= Glass basketball court =

Type of basketball court

A glass basketball court is a basketball court with a glass floor that uses light emitting diodes (LEDs) to display the court lines and other graphics.

==History==
ASB GlassFloor, a German manufacturer, first demonstrated a glass court for sports including basketball in 2011. Its first installation was for a 3x3 basketball event in Berlin in 2014. The company makes two different kinds of glass floor that are approved by FIBA for tier 1 competitions: ASB MultiSports, which offers LED lines, and ASB LumiFlex, which allows full motion video and player tracking. The LumiFlex option can display statistics and advertising for spectators in the arena in ways comparable to digital on-screen graphics on television broadcasts.

In 2017, FIBA had allowed another manufacturer to supply LED-lined glass floors for tier 2 and tier 3 competitions, noting that it passed the association's requirements for player and ball reaction against the surface, and avoided the redundant lines on many existing multi-use courts. After successful trials, FIBA approved glass courts on October 1, 2022, for tier-1 competitions such as the FIBA Basketball World Cup, and a glass court would be used for the first time during the 2023 FIBA Under-19 Women's Basketball World Cup in Madrid.

In 2014, Nike developed a glass court with AKQA, Rhizomatiks and WiSpark for an exhibition in Shanghai. The company invited 30 players to practice with Kobe Bryant on the court, nicknamed the "House of Mamba". The custom court included motion tracking and lighting that could track players as they ran drills.

Glass courts are installed in several European basketball arenas, including the BallsportArena Dresden, the OYM Performance Center in Switzerland, and an arena at the University of Oxford. Two professional European basketball teams permanently installed ASB GlassFloor courts in their arenas in 2024. FC Bayern Munich installed a LumiFlex LED court at its home arena, BMW Park.

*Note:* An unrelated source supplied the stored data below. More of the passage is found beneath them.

theorem State.outputStatus_fields (s : State) (q : OutputId) (o : OutputLine) (is : o = s.outputs.lines.get q) :
    (s.outputStatus q).getLsbD 0 = s.outputs.computed q ∧
    (s.outputStatus q).getLsbD 1 = decide (s.outputPin q ≠ .released) ∧ (s.outputStatus q).toNat / 4 % 4 = o.phase.code ∧
    (s.outputStatus q).getLsbD 4 = decide (o.phase = .pulsing ∧ o.timer.isSome = true) ∧
    (s.outputStatus q).getLsbD 5 = decide (o.phase = .gap ∧ o.timer.isSome = true) ∧
    (s.outputStatus q).toNat / 64 % 4 = 0 ∧ (s.outputStatus q).toNat / 256 = o.queued % 16 := by
  have level := Bool.toNat_lt (s.outputs.computed q)
  have driven := Bool.toNat_lt (decide (s.outputPin q ≠ .released))
  have phase := PulsePhase.code_lt o.phase
  have pulsing := Bool.toNat_lt (decide (o.phase = .pulsing ∧ o.timer.isSome = true))
  have gap := Bool.toNat_lt (decide (o.phase = .gap ∧ o.timer.isSome = true))
  have spelled := toWord_toNat (n := (s.outputs.computed q).toNat + 2 * (decide (s.outputPin q ≠ .released)).toNat +
    4 * o.phase.code + 16 * (decide (o.phase = .pulsing ∧ o.timer.isSome = true)).toNat +
    32 * (decide (o.phase = .gap ∧ o.timer.isSome = true)).toNat + 256 * (o.queued % 16)) (by omega)
  have word : (s.outputStatus q).toNat = _ := Eq.trans (by rw [is]; rfl) spelled
  refine ⟨getLsbD_of_field ?_, getLsbD_of_field ?_, ?_, getLsbD_of_field ?_, getLsbD_of_field ?_, ?_, ?_⟩ <;> omega

theorem Profile.word1_toNat (p : Profile) : (p.word 1).toNat = p.chatterLimit.val :=
  toWord_toNat (by have := p.chatterLimit.isLt; omega)

theorem EscalationEntry.word1_toNat (e : EscalationEntry) : (e.word 1).toNat = optionCode e.action :=
  toWord_toNat (by have := optionCode_lt e.action; omega)

/-! ## Pages (R199) -/

theorem numberOf_eq (r : Option Record) : numberOf r = (r.map Record.number).getD 0 := by cases r <;> rfl

theorem Store.pageWord_whole {st : Store} (h : st.loss = none) : st.pageWord 4 = 0 ∧ st.pageWord 5 = 0 ∧ st.pageWord 6 = 0 := by
  unfold Store.pageWord Store.pendingCount Store.firstLost
  rw [h]
  exact ⟨extractLsb'_zero 16, extractLsb'_zero 0, rfl⟩

theorem Store.pageWord_pending {st : Store} {p : PendingLoss} (h : st.loss = some p) :
    st.pageWord 4 = p.count.extractLsb' 16 16 ∧ st.pageWord 5 = p.count.extractLsb' 0 16 ∧ st.pageWord 6 = p.first := by
  unfold Store.pageWord Store.pendingCount Store.firstLost
  rw [h]
  exact ⟨rfl, rfl, rfl⟩

/-- A position of an alarm mask (R148). -/
theorem alarmMask_getLsbD (s : State) (p : AlarmEntry → Bool) (j : LineId) :
    (s.alarmMask p).getLsbD j.val = s.alarms.entries.any fun e => e.line = j && p e := maskOf_getLsbD _ j

/-- The same said with one condition. -/
theorem alarmMask_phase_getLsbD (s : State) (phase : AlarmPhase) (j : LineId) :
    (s.alarmMask fun e => e.phase = phase).getLsbD j.val =
      s.alarms.entries.any fun e => decide (e.line = j ∧ e.phase = phase) := by
  rw [alarmMask_getLsbD]
  simp

/-! ## The ports (R195, R196) -/

/-- The address after a data access (R195). -/
theorem PortAddress.step_eq {p : PortAddress} {entries words : Nat} (shape : tableShape p.select = some (entries, words)) :
    p.step = if p.offset + 1 < words then { p with offset := p.offset + 1 }
      else if p.index + 1 < entries then { p with index := p.index + 1, offset := 0 }
      else { p with index := 0, offset := 0 } := by
  unfold PortAddress.step
  rw [shape]

theorem tableStatusWord_none {s : State} (h : s.tableStatus = none) : s.tableStatusWord = 0 := by
  simp [State.tableStatusWord, h]

theorem tableStatusWord_some {s : State} {r : ResultCode} (h : s.tableStatus = some r) :
    s.tableStatusWord = BitVec.ofNat 16 (1 + 16 * r.code) := by
  simp [State.tableStatusWord, h, toWord]

/-- A data read returns the addressed word and steps its own port (R195, R197). -/
theorem portReads_step (s : State) (running : s.inReset = false) {entries words : Nat} {p q : PortAddress}
    (shape : tableShape p.select = some (entries, words))
    (next : q = if p.offset + 1 < words then { p with offset := p.offset + 1 }
      else if p.index + 1 < entries then { p with index := p.index + 1, offset := 0 } else { p with index := 0, offset := 0 }) :
    (p = s.ports.control → exec .tableDataRead s = .next { s with lastRead := s.tableWord p, ports := ⟨q, s.ports.archive⟩ }) ∧
    (p = s.ports.archive → exec .mirrorDataRead s = .next { s with lastRead := s.tableWord p, ports := ⟨s.ports.control, q⟩ }) := by
  rw [← PortAddress.step_eq shape] at next
  subst next
  constructor
  · rintro rfl
    exact congrArg Host.Outcome.next (readStrobe_running _ _ running)
  · rintro rfl
    exact congrArg Host.Outcome.next (readStrobe_running _ _ running)

/-- A read of TABLE STATUS returns the flag with its reason and clears both (R196). -/
theorem exec_tableStatusRead (s : State) (running : s.inReset = false) :
    exec .tableStatusRead s = .next { s with lastRead := s.tableStatusWord, tableStatus := none } :=
  congrArg Host.Outcome.next (readStrobe_running _ _ running)

/-- Settles O52: the ports first, then each select's words, then the codes. -/
theorem portReadsReturnAndStep : Obligations.PortReadsReturnAndStep := by
  refine ⟨fun s p q entries words running => ⟨fun shape _ _ next => portReads_step s running shape next, fun none_ => ?_,
    fun r some_ => ?_⟩, fun s l e x w eIs xIs wIs => ?_, fun s k x w is wIs => ?_, fun s g x w is wIs => ?_,
    fun s r x w is wIs => ?_, fun s q o w is wIs => ?_, fun s k x w is wIs => ?_, fun s w wIs => ?_,
    fun s w v wIs vIs j x b n is bIs nIs => ?_, by decide⟩
  · rw [exec_tableStatusRead s running, tableStatusWord_none none_]
    rw [← none_]
  · rw [exec_tableStatusRead s running, tableStatusWord_some some_]
  · simp only [tableWord_line] at wIs
    obtain ⟨w0, w1, w2, w3, quiet, alarmed⟩ := lineWords_read s l e x w eIs xIs wIs
    rw [w0, w1, w2]
    obtain ⟨cond, test, injected, qualified, window, count⟩ := x.statusWord_fields
    refine ⟨e.word0_fields, ?_, ⟨cond, test, injected, ?_, window, ?_⟩, w3, quiet, fun i a once at_ line => ?_⟩
    · rw [← optionCode_eq, ← optionCode_eq, ← optionCode_eq]
      exact e.word1_fields
    · rw [qualified]
      rcases x.qualified with _ | v
      · rfl
      · cases v <;> rfl
    · rw [count]
      cases x.window <;> rfl
    · obtain ⟨few, words⟩ := alarmed i a once at_ line
      rw [words 4 (by decide), words 5 (by decide), words 6 (by decide), words 7 (by decide), words 8 (by decide),
        words 9 (by decide)]
      obtain ⟨repeats, quality⟩ := a.status5_fields (i + 1)
      exact ⟨a.status4_fields few, repeats, quality, rfl, rfl, rfl, rfl⟩
  · simp only [tableWord_profile, ← is] at wIs
    subst wIs
    exact ⟨rfl, x.word1_toNat, rfl, rfl⟩
  · simp only [tableWord_group, ← is] at wIs
    subst wIs
    obtain ⟨phase, discontinuity, -⟩ := x.word1_fields
    refine ⟨rfl, phase, discontinuity, ?_, rfl, fun j => ?_, x.noFirstOut_words, fun f some_ => ?_, fun legal clear n low high => ?_⟩
    · rw [x.word2_toNat, FirstOutGroup.statusCount]
      cases x.phase <;> rfl
    · rw [x.mask_words, FirstOutGroup.statusMask]
      cases x.phase with
      | clear => simp
      | resolving => exact maskOf_getLsbD _ j
      | tripped => rfl
    · obtain ⟨ref, quality, line, flag⟩ := FirstOutGroup.firstOut_fields some_
      exact ⟨ref, quality, line, flag, FirstOutGroup.firstOut_words some_⟩
    · unfold FirstOutGroup.legal at legal
      rw [clear] at legal
      dsimp only
      rw [legal]
      exact FirstOutGroup.cleared_word _ low high
  · simp only [tableWord_rule, ← is] at wIs
    subst wIs
    refine ⟨?_, fun p => ?_, rfl, rfl, x.word7_fields.1, x.word7_fields.2, rfl, rfl, rfl⟩
    · rw [← optionCode_eq]
      exact x.word0_fields
    · dsimp only
      rw [x.word_step]
      exact (x.steps.get p).word_fields
  · simp only [tableWord_output] at wIs
    subst wIs
    rw [is]
    exact ⟨(s.outputs.lines.get q).word0_fields, rfl, rfl, s.outputStatus_fields q _ rfl, rfl⟩
  · simp only [tableWord_escalation, ← is] at wIs
    subst wIs
    rw [← optionCode_eq]
    exact ⟨rfl, x.word1_toNat⟩
  · subst wIs
    exact ⟨rfl, numberOf_eq _, numberOf_eq _, rfl, Store.pageWord_whole, fun p => Store.pageWord_pending⟩
  · subst wIs vIs is bIs nIs
    obtain ⟨effective, offnormal, armed, chatter⟩ :=
      maskPage_getLsbD s.effectiveMask s.offnormalMask s.armedMask s.chatterMask j
    obtain ⟨alert, acked, returned, silenced⟩ := maskPage_getLsbD (s.alarmMask fun e => e.phase = .alert)
      (s.alarmMask fun e => e.phase = .acked) (s.alarmMask fun e => e.phase = .returned) (s.alarmMask fun e => e.silenced) j
    refine ⟨effective.trans (maskOf_getLsbD _ j), offnormal.trans ((maskOf_getLsbD _ j).trans ?_),
      armed.trans (maskOf_getLsbD _ j), chatter.trans (maskOf_getLsbD _ j), alert.trans (alarmMask_phase_getLsbD s _ j),
      acked.trans (alarmMask_phase_getLsbD s _ j), returned.trans (alarmMask_phase_getLsbD s _ j),
      silenced.trans (alarmMask_getLsbD s _ j)⟩
    simp [State.lineOffnormal, LineState.armed]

Panathinaikos B.C. also installed a LumiFlex court at their home, Telekom Center, in Athens.

In February 2024 during the NBA All-Star Weekend, the NBA held the Saturday night activities, including the skills challenge, on a glass court at Lucas Oil Stadium. The All-Star Game proper was played at Gainbridge Fieldhouse, on a traditional court.

In March 2026, the Big 12 Conference in U.S. college basketball installed an ASB floor at T-Mobile Center in Kansas City, Missouri for its women's and men's conference tournaments, becoming the United States' first non-exhibition basketball competition to utilize the technology.

==Reception==

Glass basketball courts have faced a mixed reception from players due to their different feel in comparison to wooden courts. During the Big 12 conference tournaments in 2026, players complained that the surface felt more slippery than usual, while some considered the LED screen to be distracting (with one player reporting that it gave him a migraine). Some players were more positive; Baylor player Cameron Carr noted that the court "[felt] good to jump on [and] doesn't hurt your legs as much", while Big 12 commissioner Brett Yormark remarked during a press conference that "every official last week came up to me and said, Brett, this is going to help me if we ever play on this court again. It's going to help me prolong my career because it's providing them some shock absorption for their knees." On March 12, 2026, during a men's quarter-final game, Texas Tech player Christian Anderson Jr. strained his groin after slipping on the court; the following day, the Big 12 announced that it would revert to a wooden court for the tournament semi-finals, citing feedback from players and coaches.

As of June 2022, a MultiSports floor costs about US$80–90 per square foot and a LumiFlex floor costs about US$500 per square foot; a full NBA court with LumiFlex technology would cost about US$2 million, leading to doubt about its viability for widespread adoption.